Saya langsung pulang dengan perasaan jengkel. Di sepanjang perjalanan saya terus menangis. Tiba di rumah, isak saya semakin menjadi-jadi. Saya guling-guling, menjerit-jerit sambil memprotes Tuhan, "Tuhan, mengapa Kau beri saya cobaan begitu berat? Apa salah saya, Tuhan? Saya toh, tidak jahat kepada orang lain. Mengapa?"
Hari-hari setelah jatuh vonis bahwa Melisa positif tuli, saya sudah tak memedulikan apa pun. Di mana pun ada informasi mengenai orang yang bisa menyembuhkan Melisa, maka saya pun akan mendatangi tempat itu. Saya datang ke tukang urut di Kelapa Gading, Jakarta Utara, yang konon bisa menyembuhkan segala penyakit. Untuk tuli katanya hanya cukup urut 10 kali. Namun, setelah saya coba 10 kali, bahkan sampai 20 kali, ternyata tak ada perubahan apa-apa.
Berikutnya saya datangi ahli urut di Bandung yang memegang lisensi dari Kanada secara berulang-ulang, namun hasilnya nihil. Dalam tayangan sebuah stasiun televisi swasta saya mendengar ada seorang tokoh agama yang bisa menyembuhkan segala penyakit. Dia membuka praktiknya di lapangan terbuka dan saya pun ke sana. Saya ikut antre berdesakan sampai pukul 24.00 agar anak saya bisa dijamah sebagaimana yang dipersyaratkan oleh pengikut si Tabib. Tapi sekali lagi, meskipun segala syarat sudah saya penuhi, hasilnya setali tiga uang: Melisa tetap saja tak mampu mendengar sapaan kami.
Setelah peristiwa itu, kami tetap berusaha. Di mana pun ada orang memberi tahu ada orang sakti, mereka pasti kami datangi. Saya bahkan berkata, "Kalau betul ada orang yang bisa menyembuhkan anak saya, toko kami akan kami jual dan uangnya semua akan saya berikan ke dia. Tidak masalah jika harus memulai lagi usaha dari nol, yang penting anak saya sembuh!"
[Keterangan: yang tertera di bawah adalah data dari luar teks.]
-- ==== Sys2Proof/Machine/RingOps.lean ====
section
/-!
DEFINITION. The shared operations of a ring: positions and ways, epochs, messages sent, relayed and dropped, roles, and the state
of a ring stream (R218, R221 to R227, R232 to R244).
-/
namespace Sys2Proof.Machine

/-! ### Positions and links -/

/-- SIZE and POSITION of the ring, and whether the device has joined. -/
def State.ringSize (s : State) : Nat := s.fld RING_CFG_SIZE
@[inherit_doc State.ringSize] def State.ringPos (s : State) : Nat := s.fld RING_CFG_POSITION
@[inherit_doc State.ringSize] def State.joined (s : State) : Bool := s.flag RING_CFG_JOINED

/-- A Fulet link carries traffic (R261). -/
def State.linkUp (s : State) (k : Nat) : Bool := s.fld FL_STS_STATE k == 5

/-- The position at the other end of link `k` (R218). -/
def State.neighbour (s : State) (k : Nat) : Nat :=
  let n := max 1 s.ringSize
  if k = 0 then (s.ringPos + n - 1) % n else (s.ringPos + 1) % n

/-- The link a message to a position takes: the shorter way, FL0 when both are equal, the other way while a link is down (R218). -/
def State.wayTo (s : State) (dst : Nat) : Nat :=
  let n := max 1 s.ringSize
  let k := if (s.ringPos + n - dst % n) % n ≤ (dst % n + n - s.ringPos) % n then 0 else 1
  if s.linkUp k ∨ !s.linkUp (1 - k) then k else 1 - k

/-- The band neighbour on a side (0 above, 1 below) exists: the ends of the ring hold no common border (R218). -/
def State.hasSide (s : State) (side : Nat) : Bool :=
  if side = 0 then decide (0 < s.ringPos) else decide (s.ringPos + 1 < s.ringSize)

/-- The epoch in force at a tick (R227). -/
def State.epochAt (s : State) (tick : Nat) : Nat :=
  if s.regN .RING_EPOCH_TICK ≤ tick then s.regN .RING_EPOCH else s.regN .RING_EPOCH_PREV

/-! ### Messages -/

/-- Traffic class of a message type (R222). -/
def msgClass (type : Nat) : Nat :=
  if 0x20 ≤ type ∧ type ≤ 0x22 then 6 else if type = 0x30 then 5 else if type = 0x40 then 2 else 7

/-- The queue of link `k` for a traffic class (R287, R353). -/
def ringQueue (k tc : Nat) : Nat :=
  match tc with
  | 7 => 2052 + k | 6 => 2054 + 3 * k | 5 => 2055 + 3 * k | _ => 2056 + 3 * k

/-- A frame of the device waits for its cells (R354). -/
def State.submit (s : State) (f : Frame) : State := { s with net := { s.net with waiting := s.net.waiting ++ [f] } }

/-- A message of `len` payload bytes is given to link `k`: its header (R221), then the payload's fields. -/
def State.sendOn (s : State) (k type : Nat) (bcast : Bool) (dst tick len : Nat) (payload : List Nat) : State :=
  s.submit { queue := ringQueue k (msgClass type), bytes := 20 + len, kind := 1, owner := k, tick := tick,
             words := [type, bcast.toNat, s.ringPos, dst, s.epochAt tick, tick] ++ payload }

/-- A message to one position. -/
def State.sendTo (s : State) (dst type tick len : Nat) (payload : List Nat) : State :=
  s.sendOn (s.wayTo dst) type false dst tick len payload

/-- A message to every member, on both links. -/
def State.sendAll (s : State) (type tick len : Nat) (payload : List Nat) : State :=
  (s.sendOn 0 type true 0 tick len payload).sendOn 1 type true 0 tick len payload

/-- A received message that is not for this member alone is relayed on the other link (R221, R224). -/
def State.relay (s : State) (m : RingHdr) (type len : Nat) (payload : List Nat) : State :=
  let k := 1 - m.link
  let onward := if m.bcast then s.neighbour k != m.src else m.dst != s.ringPos
  if s.joined ∧ onward then
    s.submit { queue := ringQueue k (msgClass type), bytes := 20 + len, kind := 1, relayed := true, owner := k, tick := m.tick,
               words := [type, m.bcast.toNat, m.src, m.dst, m.epoch, m.tick] ++ payload }
  else s

/-- A message is meant for this member. -/
def State.mine (s : State) (m : RingHdr) : Bool := s.joined && (m.bcast || m.dst == s.ringPos)

/-- A message is dropped for its epoch or its role (R227): counted, and answered with a NAK but for a NAK, a BEACON or a HALO. -/
def State.dropStale (s : State) (m : RingHdr) (type reason seq rsid : Nat) : State :=
  let s1 := (s.bump .RING_STALE_CNT).event RING_EVT_STALE
  if type = 1 ∨ type = 3 ∨ type = 0x20 then s1
  else s1.sendTo m.src 3 m.tick 16 [type, reason, seq, rsid, s.epochAt m.tick, m.tick]

/-- A message is handled when it is meant for this member and its epoch is in force (R227). -/
def State.accept (s : State) (m : RingHdr) (type seq rsid : Nat) (role : Bool) (f : State → State) : State :=
  if !s.mine m then s
  else if m.epoch ≠ s.epochAt m.tick then s.dropStale m type 1 seq rsid
  else if !role then s.dropStale m type 2 seq rsid
  else f s

/-! ### Roles -/

/-- Picture lead of an RSID (R225). -/
def State.leadOf (s : State) (r : Nat) : Option Nat := storeFind s.ring.plead r

/-- This device is picture lead of an RSID, and is tick lead. -/
def State.isLead (s : State) (r : Nat) : Bool := s.joined && s.leadOf r == some s.ringPos
@[inherit_doc State.isLead] def State.isTickLead (s : State) : Bool := s.joined && s.ring.tlead == some s.ringPos

/-! ### Ring streams -/

/-- State of a ring stream by RSID. -/
def State.rs (s : State) (r : Nat) : RsState := (storeFind s.ring.rs r).getD {}

/-- Set it. -/
def State.setRs (s : State) (r : Nat) (x : RsState) : State :=
  { s with ring := { s.ring with rs := if x = ({} : RsState) then storeDrop s.ring.rs r else storeInsert s.ring.rs r x } }

/-- Change it. -/
def State.onRs (s : State) (r : Nat) (f : RsState → RsState) : State := s.setRs r (f (s.rs r))

/-- The open ring stream of an RSID on this device. -/
def State.ringStream (s : State) (r : Nat) : Option Nat :=
  (s.streams.find? fun (_, x) => x.st != .free && x.st != .opened && isRing x.newest && rsid x.newest == r).map Prod.fst

/-- The DIGEST of a configuration: the fields every member must share (R229, R239). -/
def digestOf (codec : Nat) (ws : List Nat) : Nat :=
  Config.digest ([codec, cfg ws 0 0 16, word ws 1, cfg ws 4 0 12, cfg ws 4 16 5] ++ ((List.range 8).map fun k => word ws (10 + k))
    ++ (List.range 6).map fun k => word ws (42 + k)) % 2 ^ 32

/-- A side of the halo (0 above, 1 below). -/
def RsState.side (x : RsState) (i : Nat) : HaloSide := if i = 0 then x.above else x.below

/-- Set a side of the halo. -/
def RsState.setSide (x : RsState) (i : Nat) (h : HaloSide) : RsState := if i = 0 then { x with above := h } else { x with below := h }

/-- Bytes of the halo image of a ring stream, and of a seam image (R234, R236). -/
def haloBytes (ws : List Nat) : Nat := rowBytes ws (haloRows ws)
@[inherit_doc haloBytes] def seamBytes (ws : List Nat) : Nat := rowBytes ws 16

/-- The bytes of side information that follow the image of SEAM_UP (R223). -/
def seamInfo (ws : List Nat) : Nat := 2 * ceilDiv (cfg ws 43 0 16) 8 * 16 + ceilDiv (cfg ws 43 0 16) 64 * 64

/-- An image is sent in messages of at most 2,048 bytes after their sub-header (R223, R233). -/
def State.sendImage (s : State) (dst type r side tick total : Nat) : State :=
  let n := ceilDiv total 2048
  (List.range n).foldl (fun t k =>
    let len := min 2048 (total - k * 2048)
    t.sendTo dst type tick (16 + len) [r, side + (decide (k + 1 = n)).toNat * 2, k, k * 2048, total, len]) s

/-- Position 5 of a tick (R233): every member sends each band neighbour the halo of the picture of the tick before. -/
def State.sendHalos (s : State) : State :=
  if !s.joined then s
  else s.streams.foldl (fun (t : State) (_, x) =>
    if x.st = .running ∧ isRing x.words then
      let r := rsid x.words
      let t1 := if s.hasSide 0 then t.sendImage (s.ringPos - 1) 0x20 r 0 s.tickIndex (haloBytes x.words) else t
      if s.hasSide 1 then t1.sendImage (s.ringPos + 1) 0x20 r 1 s.tickIndex (haloBytes x.words) else t1
    else t) s

/-- The seam exchange of the picture of a tick: begun anew when the state held is another tick's (R236). -/
def RsState.seamFor (x : RsState) (n : Nat) : RsState :=
  if x.seamTick = n then x
  else { x with seamTick := n, seamUp := 0, seamDown := 0, seamLate := false, sentUp := false, sentDown := false }

/-- What the seam exchange sends once the rows it needs are there (R236): the first 16 rows of the band go up when they are
reconstructed; the strip below the band is filtered once the whole band is reconstructed and SEAM_UP has come, and its lower rows return. -/
def State.seamStep (s : State) (h tick : Nat) (first done : Bool) : State :=
  let x := s.stream h
  if !isRing x.words then s
  else
    let id := rsid x.words
    let r := s.rs id
    let s1 :=
      if first ∧ s.hasSide 0 ∧ !r.sentUp then
        (s.sendImage (s.ringPos - 1) 0x21 id 0 tick (seamBytes x.words + seamInfo x.words)).onRs id fun r => { r with sentUp := true }
      else s
    if done ∧ s.hasSide 1 ∧ !r.sentDown ∧ !r.seamLate ∧ seamBytes x.words + seamInfo x.words ≤ r.seamUp then
      (s1.sendImage (s.ringPos + 1) 0x22 id 1 tick (seamBytes x.words)).onRs id fun r => { r with sentDown := true }
    else s1

/-- A halo side that a picture of tick `n` needs is neither held nor known missing (R235). -/
def State.haloPending (s : State) (ws : List Nat) (n needs : Nat) : Bool :=
  isRing ws && [0, 1].any fun i => needs.testBit i && s.hasSide i &&
    (let h := (s.rs (rsid ws)).side i; !(h.tick == n && (h.arrived || h.missing)))

/-- A halo side that a picture of tick `n` needs is missing (R235). -/
def State.haloMissing (s : State) (ws : List Nat) (n needs : Nat) : Bool :=
  isRing ws && [0, 1].any fun i => needs.testBit i && s.hasSide i &&
    (let h := (s.rs (rsid ws)).side i; h.tick == n && h.missing)

/-- A halo side is missing for the picture of tick `n` (R235): counted once, unless it has arrived. -/
def State.missHalo (s : State) (r n side : Nat) : State :=
  let h := (s.rs r).side side
  if !s.hasSide side ∨ (h.tick = n ∧ (h.arrived ∨ h.missing)) then s
  else
    let s1 := s.onRs r fun x => x.setSide side { tick := n, bytes := if h.tick = n then h.bytes else 0, missing := true }
    (s1.bump .RING_HALO_LATE_CNT).event RING_EVT_HALO_LATE

/-- The registers of a ring stream follow its state (R252). -/
def State.showRs (s : State) (r : Nat) : State :=
  let x := s.rs r
  (((s.putN .RING_RS_TOKENS_IN x.granted r).putN .RING_RS_TOKENS_OUT x.donated r).putN .RING_RS_CARRY x.carry r).putN
    .RING_RS_PLAN_TICK ((x.planTick.getD 0) % 2 ^ 32) r

/-! ### Tokens -/

/-- The bank answers an ASK, or takes a DONATE (R240), for a member at a position; its own member's tokens need no message. -/
def State.bankGrant (s : State) (r pos seq bits : Nat) : State × Nat :=
  let g := min bits (s.rs r).pool
  let s1 := s.onRs r fun x => { x with pool := x.pool - g }
  (if pos = s.ringPos then s1 else s1.sendTo pos 0x13 s.tickIndex 16 [r, seq, g], g)

/-- Bits donated reach the bank. -/
def State.bankTake (s : State) (r bits : Nat) : State := s.onRs r fun x => { x with pool := x.pool + bits }

end Sys2Proof.Machine
end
Karena belum puas terhadap hasil tes "Bera", -- bahkan berharap tes itu salah -- saya pun kembali memeriksakan Melisa ke RS SC. Ternyata hasilnya sama saja: Melisa memang mengidap bisu-tuli total. Walau begitu, saya tetap tak menyerah. Untuk yang kesekian kalinya, Melisa saya bawa lagi ke seorang dokter yang sekaligus ahli tusuk jarum. Saya datang ke sana dan kemudian saya ceritakan kondisi anak saya apa adanya. Setelah saya selesai bicara, dokter itu mengatakan, "Ibu, kalau saya mau terima duit Ibu bisa saja. Namun, karena saya sudah terikat sumpah dokter, saya tidak mau mengambil uang Ibu begitu saja. Coba bawa saja anak Ibu ke RS "P", di sana nanti ada tenaga ahli yang mengajari anak Ibu bicara."
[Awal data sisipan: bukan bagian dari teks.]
-- ==== Sys2Proof/Machine/Ring.lean ====
section
/-!
DEFINITION. Ring membership: joining and leaving, Fulet links, HELLO, roles and their switches, beacons, and messages that are discarded
or refused (R48 to R50, R218 to R228, R256, R261 to R263).
-/
namespace Sys2Proof.Machine

/-! ### Links -/

/-- The lane group of a Fulet link (R257). -/
def linkGroup (k : Nat) : Nat := 2 * (k % 2) + 1

/-- A Fulet link restarts at step 1 of its bring-up (R261): its lanes are reset. -/
def State.trainLink (s : State) (k : Nat) : State :=
  let s1 := (s.setReg .FL_STS 1 k).setLanes (s.groupLanes (linkGroup k)) 1 0
  { s1 with ring := { s1.ring with rtt := storeDrop s1.ring.rtt k } }

/-- A Fulet link is DOWN. -/
def State.stopLink (s : State) (k : Nat) (delayErr : Bool) : State :=
  let s1 := (s.setReg .FL_STS 0 k).setFlag FL_STS_DELAY_ERR delayErr k
  let g := linkGroup k
  s1.setLanes (s1.groupLanes g) (if s1.groupUse g = 0 then 0 else 1) 0

/-- The neighbour on a link is confirmed, or no longer (R219, R253). -/
def State.setNb (s : State) (k : Nat) (b : Bool) : State :=
  if k = 0 then s.setFlag RING_STS_FL0_NB b else s.setFlag RING_STS_FL1_NB b

/-- A neighbour is lost (R220, R263): PARTITIONED and its event. -/
def State.partition (s : State) (k : Nat) : State :=
  ((s.setNb k false).setFld RING_STS_PARTITIONED 1).event RING_EVT_NB_LOSS

/-- An UP link goes down and restarts (R263, R355): what is on it is lost, its queues are flushed. -/
def State.linkDown (s : State) (k : Nat) : State :=
  let s1 := if (storeFind s.net.sending (4 + k)).isSome then s.frameEnds (4 + k) else s
  let s2 := ((s1.trainLink k).flushPort (4 + k)).bump .FL_RETRAIN_CNT 1 k
  let s3 := s2.event FL_EVT_DOWN k
  if s3.joined then s3.partition k else s3

/-- FULET_LINK_DOWN (R263). -/
def execFuletLinkDown (link : Nat) (s : State) : Out := finish (if link < 2 ∧ s.linkUp link then s.linkDown link else s)

/-- Ring identifier, position and size: of the ring joined, or of the RING_JOIN in progress (R219). -/
def State.ringId (s : State) : Nat × Nat × Nat :=
  match s.ring.joining with
  | some j => (natField (j.cmd.p 0) 0 5, natField (j.cmd.p 0) 5 5, natField (j.cmd.p 0) 10 6)
  | none => (s.fld RING_CFG_RING_ID, s.ringPos, s.ringSize)

/-- A HELLO or its ECHO goes out on a link (R223): the residence time of an ECHO is measured, a free value. -/
def State.sendHello (s : State) (k seq : Nat) (echo : Bool) : State :=
  let (id, pos, size) := s.ringId
  let lead := s.ring.tlead.getD 0xFF
  let flags := echo.toNat + (decide (s.ring.tlead = some pos)).toNat * 2 + s.ring.hasTable.toNat * 4
  let res := if echo then s.free.toNat % 2 ^ 32 else 0
  let s1 := if echo then s.tookFree else s
  let pl := (List.range 64).map fun r => (s.leadOf r).getD 0xFF
  s1.submit { queue := ringQueue k 7, bytes := 128, kind := 1, owner := k, tick := s.tickIndex,
              words := [4, 0, pos, 0, s.epochAt s.tickIndex, s.tickIndex, id, pos, size, flags, s.fld TK_NUM_NUM, s.fld TK_DEN_DEN, seq, res,
                        s.regN .GLB_SERIAL, s.regN .RING_EPOCH, s.regN .RING_EPOCH_TICK, lead] ++ pl }

/-- FULET_LINK_UP (R258, R261, R262): a link finishes bring-up or retraining with the lanes and rate given, and sends HELLO. -/
def execFuletLinkUp (link lanes : Nat) (rate25 degraded stepFail reversed : Bool) (skew : Nat) (s : State) : Out :=
  finish <|
    let st := s.fld FL_STS_STATE link
    if 2 ≤ link ∨ st = 0 ∨ st = 5 ∨ s.groupUse (linkGroup link) ≠ 2 then s
    else
      let fast := rate25 && s.flag FL_CFG_MAX25 link && !stepFail
      let n := min (min lanes 2) (min 2 (s.fld FL_CFG_LANES link))
      let s1 := s.putN .FL_STS (5 + fast.toNat * 8 + n * 16 + degraded.toNat * 64 + stepFail.toNat * 128 + reversed.toNat * 512) link
      let s2 := (s1.setFld FL_SKEW_SKEW skew link).lockLanes ((s1.groupLanes (linkGroup link)).take (2 ^ n)) fast.toNat
      let s3 := ((s2.event FL_EVT_UP link).eventIf degraded FL_EVT_DEGRADED link).eventIf stepFail FL_EVT_STEP_FAIL link
      if s3.joined ∨ s3.ring.joining.isSome then s3.sendHello link 1 false else s3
Saya puas dengan penjelasan dokter, sekalipun anak saya tidak diperiksa. Baru kali ini ada dokter yang begitu sejuk kata-katanya, dan hal itu membuat saya mulai bisa menerima keadaan. "Oh, ternyata masih ada orang yang kasihan pada saya," begitu pikir saya. Hari berikutnya saya datang ke RS "P" sebagaimana yang dinasihatkan dokter, tapi setelah anak saya dilihat, lagi-lagi kekecewaan saya tuai. "Wah, anak seperti ini, saya sudah kapok mengajar anak yang seperti ini," begitu kata penguji dari RS "P".
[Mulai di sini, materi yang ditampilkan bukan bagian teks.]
-- ==== Sys2Proof/Machine/Memory.lean ====
section
/-!
DEFINITION. The GDDR7 controller and the front-end arbiter: the address map, service classes, the grant, completion with CRC and ECC, poison,
refresh and retraining, and page retirement (R309 to R326, R335 to R337, R377).
-/
namespace Sys2Proof.Machine

/-! ### The address map -/

/-- The channel of a device memory address (R315). -/
def State.channelOf (s : State) (a : Nat) : Nat :=
  if s.packageB then natField a 8 3 ^^^ natField a 18 3 else natField a 8 4 ^^^ natField a 19 4

/-- The bank and row of a device memory address (R315). -/
def State.bankRow (s : State) (a : Nat) : Nat × Nat :=
  if s.packageB then (natField a 14 4 ^^^ natField a 22 4, a / 2 ^ 18) else (natField a 15 4 ^^^ natField a 23 4, a / 2 ^ 19)

/-- The controller group of an address (R326). -/
def State.groupOf (s : State) (a : Nat) : Nat := s.channelOf a / 4

/-- The channel has failed (R312). -/
def State.channelFailed (s : State) (n : Nat) : Bool := s.fld MC_CH_STS_STATE n == 3

/-! ### Poison -/

/-- The retired-page entry of a page (R314), if it has one. -/
def State.retireEntry (s : State) (page : Nat) : Option Nat :=
  (List.range (s.fld MC_RETIRE_CNT_COUNT)).find? fun i =>
    s.fld MC_RETIRE_TBL_PAGE i == page && (s.flag MC_RETIRE_TBL_VALID i || s.flag MC_RETIRE_TBL_COPYING i)

/-- Set or clear the mark of a granule: in its page's entry, or until the page has one (R314). -/
def State.markGranule (s : State) (g : Nat) (b : Bool) : State :=
  match s.retireEntry (g / 16) with
  | some i => s.setReg .MC_RETIRE_TBL (setBitField (s.reg .MC_RETIRE_TBL i) (32 + g % 16) 1 b.toNat) i
  | none =>
    let m := if b then storeInsert s.memctl.marks g true else storeDrop s.memctl.marks g
    { s with memctl := { s.memctl with marks := m } }

/-- A read of the granule returns poisoned data: it was written so, or it is marked in an entry in force (R314, R382). -/
def State.granulePoisoned (s : State) (g : Nat) : Bool :=
  (storeFind s.memctl.poison g).getD false ||
    match s.retireEntry (g / 16) with
    | some i => s.flag MC_RETIRE_TBL_VALID i && (s.fld MC_RETIRE_TBL_POISON i).testBit (g % 16)
    | none => false

/-- Some granule of a range is poisoned. -/
def State.rangePoisoned (s : State) (a n : Nat) : Bool :=
  decide (0 < n) && ((List.range ((a + n - 1) / 256 - a / 256 + 1)).any fun k => s.granulePoisoned (a / 256 + k))

/-- A write that covers the whole granule ends its poison (R314, R382). -/
def State.cleanGranule (s : State) (g : Nat) : State :=
  let s1 := { s with memctl := { s.memctl with poison := storeDrop s.memctl.poison g } }
  s1.markGranule g false

/-- Bytes are written to device memory: granules that they cover whole are clean again. -/
def State.memStore (s : State) (a : Nat) (bs : List Byte) : State :=
  let first := (a + 255) / 256
  let last := (a + bs.length) / 256
  (List.range (last - first)).foldl (fun t k => t.cleanGranule (first + k)) (s.store .device a bs)

/-! ### Requests and grants -/

/-- A line of the host's that an access must first have back (R377): a tracked one for a write, one held exclusive for a read. -/
def State.mustSnoop (s : State) (write : Bool) (line : Nat) : Bool :=
  s.cxl.snoop.any fun e => e.1 == line && (write || e.2)

/-- The lines of an access. -/
def linesOf (a n : Nat) : List Nat := (List.range ((a + n - 1) / 64 - a / 64 + 1)).map (· + a / 64)

/-- Send a back-invalidate snoop of a line, unless one is out (R377). -/
def State.backInvalidate (s : State) (line : Nat) : State :=
  if s.cxl.asked.contains line then s
  else State.emit { s with cxl := { s.cxl with asked := s.cxl.asked ++ [line] } } (.snoop line)

/-- SC0 bytes that a channel was asked for in the last µs (R318). -/
def State.sc0Demand (s : State) (ch : Nat) : Nat :=
  let n : Nat := ((s.memctl.demand.filter fun d => d.1 == ch && decide (s.tb.run < d.2.1 + 1000)).map fun d => d.2.2).sum
  n

/-- The class in which a request is served now (R317): SC3 and SC2 are promoted by their age. -/
def State.servedClass (s : State) (r : MemReq) : Nat :=
  let age := s.tb.run - r.since
  if r.sc = 3 ∧ max 1 (s.fld MC_AGE_SC3_US) * 1000 ≤ age then 2
  else if r.sc = 2 ∧ max 1 (s.fld MC_AGE_SC2_US) * 1000 ≤ age then 1
  else r.sc

/-- The requester is masked at ARB0 (R325). -/
def State.maskedAt (s : State) (src : Nat) : Bool := (s.regN .ARB_MASK).testBit src

/-- The requests of a group that are candidates (R321, R325, R377). -/
def State.candidates (s : State) (g : Nat) : List MemReq :=
  s.memctl.waiting.filter fun r => s.groupOf r.addr == g && r.lines.isEmpty && !s.maskedAt r.src

/-- An arbiter is frozen (R323). -/
def State.arbFrozen (s : State) (i : Nat) : Bool := s.flag ARB_CTL_FREEZE i || s.flag ARB_STS_FW_FREEZE i

/-- The pointer of ARB0 for a class and group (R321). -/
def arb0Key (c g : Nat) : Nat := 8 + c * 4 + g

/-- How far a requester lies from a pointer, counting upward and wrapping. -/
def arbDistance (n p r : Nat) : Nat := (r + n - p) % n

/-- The request that ARB0 grants next in a group (R317, R321): of the highest class with a candidate, that of the first requester at or after
the pointer, its oldest first. -/
def State.pick (s : State) (g : Nat) : Option (MemReq × Nat) :=
  let l := s.candidates g
  let c := l.foldl (fun m r => min m (s.servedClass r)) 4
  let p := (storeFind s.arbPtr (arb0Key c g)).getD 0
  let best := (l.filter fun r => s.servedClass r == c).foldl (fun b r =>
    match b with
    | none => some r
    | some q => if arbDistance 40 p r.src < arbDistance 40 p q.src then some r else b) (none : Option MemReq)
  best.map fun r => (r, c)

/-- ARB0 grants in a group, when no burst is in progress there and it is not frozen (R321 to R323). -/
def State.grantGroup (s : State) (g : Nat) : State :=
  if s.arbFrozen 0 ∨ s.memctl.groups.contains g then s
  else match s.pick g with
    | none => s
    | some (r, c) =>
      let p := (r.src + 1) % 40
      let k := arb0Key c g
      let s1 := ((s.setFld ARB_STS_LAST_GRANT r.src).setFld ARB_STS_LAST_GROUP g).setFld ARB_STS_DRAINED 0
      { s1 with
        arbPtr := if p = 0 then storeDrop s1.arbPtr k else storeInsert s1.arbPtr k p
        memctl := { s1.memctl with
          waiting := s1.memctl.waiting.erase r
          bursts := s1.memctl.bursts ++ [{ r with granted := s.tb.run, sc := c }]
          groups := s1.memctl.groups ++ [g] } }

/-- A request stands at the front end (R316 to R319, R377): earlier requests of its source to its channel inherit its class. -/
def State.present (s : State) (r : MemReq) : State :=
  let ch := s.channelOf r.addr
  let raised := s.memctl.waiting.map fun q =>
    if q.src = r.src ∧ s.channelOf q.addr = ch ∧ r.sc < q.sc then { q with sc := r.sc } else q
  let s1 := { s with memctl := { s.memctl with waiting := raised ++ [{ r with since := s.tb.run }] } }
  (r.lines.foldl State.backInvalidate s1).grantGroup (s.groupOf r.addr)

/-- A source can make the request: it is one of the table, and the request lies in one granule of present memory (R315, R326). -/
def State.canRequest (s : State) (r : MemAccess) : Bool :=
  decide (r.src < 36) && decide (r.sc < 4) && decide (0 < r.bytes) && decide (r.addr % 256 + r.bytes ≤ 256) &&
    decide (r.addr + r.bytes ≤ s.regN .MC_CAP) && (match r.data with | some d => d.length == r.bytes | none => true)

/-- MEMORY_REQUEST (R316 to R318, R321, R377): SC0 beyond 8,000 bytes in a µs on a channel is served as SC1 and counted. -/
def execMemoryRequest (r : MemAccess) (s : State) : Out :=
  finish <|
    if !s.canRequest r then s
    else
      let ch := s.channelOf r.addr
      let excess := decide (r.sc = 0) && decide (8000 < s.sc0Demand ch + r.bytes)
      let keep := s.memctl.demand.filter fun d => decide (s.tb.run < d.2.1 + 1000)
      let s1 := if r.sc = 0 then { s with memctl := { s.memctl with demand := keep ++ [(ch, s.tb.run, r.bytes)] } } else s
      let s2 := if excess then s1.bump .MC_SC0_OVER_CNT else s1
      let lines := (linesOf r.addr r.bytes).filter (s2.mustSnoop r.data.isSome)
      s2.present { src := r.src, sc := if excess then 1 else r.sc, addr := r.addr, bytes := r.bytes, data := r.data, lines := lines }

/-! ### The end of a burst at an arbiter -/

/-- No burst is in progress at an arbiter: DRAINED, and its event when that ends a freeze's wait (R323). -/
def State.drained (s : State) (i : Nat) : State :=
  if s.flag ARB_STS_DRAINED i then s
  else (s.setFld ARB_STS_DRAINED 1 i).eventIf (s.arbFrozen i) ARB_EVT_DRAINED i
Kini, sudah tak ada lagi sekolah di Bogor yang sanggup menerima anak saya. Maka, mau tidak mau, Melisa harus sekolah "Play Group" di Jakarta. Tahun 1992, Melisa akhirnya diterima di Sekolah SR di Jakarta -- sekolah yang terkenal sangat baik dalam mendidik anak bisu-tuli. Selama 2 tahun, pengantaran Melisa dilakukan secara bergantian. Karena kami melaju, maka kalau saya yang jaga toko, suamilah yang mengantarkan, demikian sebaliknya. Lulus dari SR 1994, Melisa masih belum mampu bicara. Jangankan bicara, tiup lilin saat ulang tahun saja ia tak bisa karena memang tak ada udara yang keluar.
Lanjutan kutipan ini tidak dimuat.